To do » Report each line from the data below that holds the word "Laws".

Data shown »

-- ==== Sys2Proof/Laws/PerInstr.lean ====
section
/-! SUPPORT. Facts about every instruction as syntax, one lemma a constructor. -/

namespace Sys2Proof.Laws.Lengths

/-- The encoding has as many bytes as the addressing mode says (R91, R93). -/
def Statement (i : Instr) : Prop := (encode i).length = i.length

theorem ldaImmediate (v : Byte) : Statement (.ldaImmediate v) := rfl
theorem ldaZeroPage (z : Byte) : Statement (.ldaZeroPage z) := rfl
theorem ldaZeroPageX (z : Byte) : Statement (.ldaZeroPageX z) := rfl
theorem ldaAbsolute (w : Addr) : Statement (.ldaAbsolute w) := rfl
theorem ldaAbsoluteX (w : Addr) : Statement (.ldaAbsoluteX w) := rfl
theorem ldaAbsoluteY (w : Addr) : Statement (.ldaAbsoluteY w) := rfl
theorem ldaIndirectX (z : Byte) : Statement (.ldaIndirectX z) := rfl
theorem ldaIndirectY (z : Byte) : Statement (.ldaIndirectY z) := rfl
theorem ldxImmediate (v : Byte) : Statement (.ldxImmediate v) := rfl
theorem ldxZeroPage (z : Byte) : Statement (.ldxZeroPage z) := rfl
theorem ldxZeroPageY (z : Byte) : Statement (.ldxZeroPageY z) := rfl
theorem ldxAbsolute (w : Addr) : Statement (.ldxAbsolute w) := rfl
theorem ldxAbsoluteY (w : Addr) : Statement (.ldxAbsoluteY w) := rfl
theorem ldyImmediate (v : Byte) : Statement (.ldyImmediate v) := rfl
theorem ldyZeroPage (z : Byte) : Statement (.ldyZeroPage z) := rfl
theorem ldyZeroPageX (z : Byte) : Statement (.ldyZeroPageX z) := rfl
theorem ldyAbsolute (w : Addr) : Statement (.ldyAbsolute w) := rfl
theorem ldyAbsoluteX (w : Addr) : Statement (.ldyAbsoluteX w) := rfl
theorem staZeroPage (z : Byte) : Statement (.staZeroPage z) := rfl
theorem staZeroPageX (z : Byte) : Statement (.staZeroPageX z) := rfl
theorem staAbsolute (w : Addr) : Statement (.staAbsolute w) := rfl
theorem staAbsoluteX (w : Addr) : Statement (.staAbsoluteX w) := rfl
theorem staAbsoluteY (w : Addr) : Statement (.staAbsoluteY w) := rfl
theorem staIndirectX (z : Byte) : Statement (.staIndirectX z) := rfl
theorem staIndirectY (z : Byte) : Statement (.staIndirectY z) := rfl
theorem stxZeroPage (z : Byte) : Statement (.stxZeroPage z) := rfl
theorem stxZeroPageY (z : Byte) : Statement (.stxZeroPageY z) := rfl
theorem stxAbsolute (w : Addr) : Statement (.stxAbsolute w) := rfl
theorem styZeroPage (z : Byte) : Statement (.styZeroPage z) := rfl
theorem styZeroPageX (z : Byte) : Statement (.styZeroPageX z) := rfl
theorem styAbsolute (w : Addr) : Statement (.styAbsolute w) := rfl
theorem tax : Statement (.tax) := rfl
theorem tay : Statement (.tay) := rfl
theorem txa : Statement (.txa) := rfl
theorem tya : Statement (.tya) := rfl
theorem tsx : Statement (.tsx) := rfl
theorem txs : Statement (.txs) := rfl
theorem adcImmediate (v : Byte) : Statement (.adcImmediate v) := rfl
theorem adcZeroPage (z : Byte) : Statement (.adcZeroPage z) := rfl
theorem adcZeroPageX (z : Byte) : Statement (.adcZeroPageX z) := rfl
theorem adcAbsolute (w : Addr) : Statement (.adcAbsolute w) := rfl
theorem adcAbsoluteX (w : Addr) : Statement (.adcAbsoluteX w) := rfl
theorem adcAbsoluteY (w : Addr) : Statement (.adcAbsoluteY w) := rfl
theorem adcIndirectX (z : Byte) : Statement (.adcIndirectX z) := rfl
theorem adcIndirectY (z : Byte) : Statement (.adcIndirectY z) := rfl
theorem sbcImmediate (v : Byte) : Statement (.sbcImmediate v) := rfl
theorem sbcZeroPage (z : Byte) : Statement (.sbcZeroPage z) := rfl
theorem sbcZeroPageX (z : Byte) : Statement (.sbcZeroPageX z) := rfl
theorem sbcAbsolute (w : Addr) : Statement (.sbcAbsolute w) := rfl
theorem sbcAbsoluteX (w : Addr) : Statement (.sbcAbsoluteX w) := rfl
theorem sbcAbsoluteY (w : Addr) : Statement (.sbcAbsoluteY w) := rfl
theorem sbcIndirectX (z : Byte) : Statement (.sbcIndirectX z) := rfl
theorem sbcIndirectY (z : Byte) : Statement (.sbcIndirectY z) := rfl
theorem andImmediate (v : Byte) : Statement (.andImmediate v) := rfl
theorem andZeroPage (z : Byte) : Statement (.andZeroPage z) := rfl
theorem andZeroPageX (z : Byte) : Statement (.andZeroPageX z) := rfl
theorem andAbsolute (w : Addr) : Statement (.andAbsolute w) := rfl
theorem andAbsoluteX (w : Addr) : Statement (.andAbsoluteX w) := rfl
theorem andAbsoluteY (w : Addr) : Statement (.andAbsoluteY w) := rfl
theorem andIndirectX (z : Byte) : Statement (.andIndirectX z) := rfl
theorem andIndirectY (z : Byte) : Statement (.andIndirectY z) := rfl
theorem oraImmediate (v : Byte) : Statement (.oraImmediate v) := rfl
theorem oraZeroPage (z : Byte) : Statement (.oraZeroPage z) := rfl
theorem oraZeroPageX (z : Byte) : Statement (.oraZeroPageX z) := rfl
theorem oraAbsolute (w : Addr) : Statement (.oraAbsolute w) := rfl
theorem oraAbsoluteX (w : Addr) : Statement (.oraAbsoluteX w) := rfl
theorem oraAbsoluteY (w : Addr) : Statement (.oraAbsoluteY w) := rfl
theorem oraIndirectX (z : Byte) : Statement (.oraIndirectX z) := rfl
theorem oraIndirectY (z : Byte) : Statement (.oraIndirectY z) := rfl
theorem eorImmediate (v : Byte) : Statement (.eorImmediate v) := rfl
theorem eorZeroPage (z : Byte) : Statement (.eorZeroPage z) := rfl
theorem eorZeroPageX (z : Byte) : Statement (.eorZeroPageX z) := rfl
theorem eorAbsolute (w : Addr) : Statement (.eorAbsolute w) := rfl
theorem eorAbsoluteX (w : Addr) : Statement (.eorAbsoluteX w) := rfl
theorem eorAbsoluteY (w : Addr) : Statement (.eorAbsoluteY w) := rfl
theorem eorIndirectX (z : Byte) : Statement (.eorIndirectX z) := rfl
theorem eorIndirectY (z : Byte) : Statement (.eorIndirectY z) := rfl
theorem cmpImmediate (v : Byte) : Statement (.cmpImmediate v) := rfl
theorem cmpZeroPage (z : Byte) : Statement (.cmpZeroPage z) := rfl
theorem cmpZeroPageX (z : Byte) : Statement (.cmpZeroPageX z) := rfl
theorem cmpAbsolute (w : Addr) : Statement (.cmpAbsolute w) := rfl
theorem cmpAbsoluteX (w : Addr) : Statement (.cmpAbsoluteX w) := rfl
theorem cmpAbsoluteY (w : Addr) : Statement (.cmpAbsoluteY w) := rfl
theorem cmpIndirectX (z : Byte) : Statement (.cmpIndirectX z) := rfl
theorem cmpIndirectY (z : Byte) : Statement (.cmpIndirectY z) := rfl
theorem cpxImmediate (v : Byte) : Statement (.cpxImmediate v) := rfl
theorem cpxZeroPage (z : Byte) : Statement (.cpxZeroPage z) := rfl
theorem cpxAbsolute (w : Addr) : Statement (.cpxAbsolute w) := rfl
theorem cpyImmediate (v : Byte) : Statement (.cpyImmediate v) := rfl
theorem cpyZeroPage (z : Byte) : Statement (.cpyZeroPage z) := rfl
theorem cpyAbsolute (w : Addr) : Statement (.cpyAbsolute w) := rfl
theorem bitZeroPage (z : Byte) : Statement (.bitZeroPage z) := rfl
theorem bitAbsolute (w : Addr) : Statement (.bitAbsolute w) := rfl
theorem incZeroPage (z : Byte) : Statement (.incZeroPage z) := rfl
theorem incZeroPageX (z : Byte) : Statement (.incZeroPageX z) := rfl
theorem incAbsolute (w : Addr) : Statement (.incAbsolute w) := rfl
theorem incAbsoluteX (w : Addr) : Statement (.incAbsoluteX w) := rfl
theorem decZeroPage (z : Byte) : Statement (.decZeroPage z) := rfl
theorem decZeroPageX (z : Byte) : Statement (.decZeroPageX z) := rfl
theorem decAbsolute (w : Addr) : Statement (.decAbsolute w) := rfl
theorem decAbsoluteX (w : Addr) : Statement (.decAbsoluteX w) := rfl
theorem inx : Statement (.inx) := rfl
theorem iny : Statement (.iny) := rfl
theorem dex : Statement (.dex) := rfl
theorem dey : Statement (.dey) := rfl
theorem aslAccumulator : Statement (.aslAccumulator) := rfl
theorem aslZeroPage (z : Byte) : Statement (.aslZeroPage z) := rfl
theorem aslZeroPageX (z : Byte) : Statement (.aslZeroPageX z) := rfl
theorem aslAbsolute (w : Addr) : Statement (.aslAbsolute w) := rfl
theorem aslAbsoluteX (w : Addr) : Statement (.aslAbsoluteX w) := rfl
theorem lsrAccumulator : Statement (.lsrAccumulator) := rfl
theorem lsrZeroPage (z : Byte) : Statement (.lsrZeroPage z) := rfl
theorem lsrZeroPageX (z : Byte) : Statement (.lsrZeroPageX z) := rfl
theorem lsrAbsolute (w : Addr) : Statement (.lsrAbsolute w) := rfl
theorem lsrAbsoluteX (w : Addr) : Statement (.lsrAbsoluteX w) := rfl
theorem rolAccumulator : Statement (.rolAccumulator) := rfl
theorem rolZeroPage (z : Byte) : Statement (.rolZeroPage z) := rfl
theorem rolZeroPageX (z : Byte) : Statement (.rolZeroPageX z) := rfl
theorem rolAbsolute (w : Addr) : Statement (.rolAbsolute w) := rfl
theorem rolAbsoluteX (w : Addr) : Statement (.rolAbsoluteX w) := rfl
theorem rorAccumulator : Statement (.rorAccumulator) := rfl
theorem rorZeroPage (z : Byte) : Statement (.rorZeroPage z) := rfl
theorem rorZeroPageX (z : Byte) : Statement (.rorZeroPageX z) := rfl
theorem rorAbsolute (w : Addr) : Statement (.rorAbsolute w) := rfl
theorem rorAbsoluteX (w : Addr) : Statement (.rorAbsoluteX w) := rfl
theorem bcc (d : Byte) : Statement (.bcc d) := rfl
theorem bcs (d : Byte) : Statement (.bcs d) := rfl
theorem beq (d : Byte) : Statement (.beq d) := rfl
theorem bne (d : Byte) : Statement (.bne d) := rfl
theorem bmi (d : Byte) : Statement (.bmi d) := rfl
theorem bpl (d : Byte) : Statement (.bpl d) := rfl
theorem bvc (d : Byte) : Statement (.bvc d) := rfl
theorem bvs (d : Byte) : Statement (.bvs d) := rfl
theorem jmpAbsolute (w : Addr) : Statement (.jmpAbsolute w) := rfl
theorem jmpIndirect (w : Addr) : Statement (.jmpIndirect w) := rfl
theorem jsr (w : Addr) : Statement (.jsr w) := rfl
theorem rts : Statement (.rts) := rfl
theorem rti : Statement (.rti) := rfl
theorem brk : Statement (.brk) := rfl
theorem pha : Statement (.pha) := rfl
theorem php : Statement (.php) := rfl
theorem pla : Statement (.pla) := rfl
theorem plp : Statement (.plp) := rfl
theorem clc : Statement (.clc) := rfl
theorem cld : Statement (.cld) := rfl
theorem cli : Statement (.cli) := rfl
theorem clv : Statement (.clv) := rfl
theorem sec : Statement (.sec) := rfl
theorem sed : Statement (.sed) := rfl
theorem sei : Statement (.sei) := rfl
theorem nop : Statement (.nop) := rfl
theorem undefined (op : Byte) : Statement (.undefined op) := rfl

end Sys2Proof.Laws.Lengths
end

Solution »
-- ==== Sys2Proof/Laws/PerInstr.lean ====
namespace Sys2Proof.Laws.Lengths
end Sys2Proof.Laws.Lengths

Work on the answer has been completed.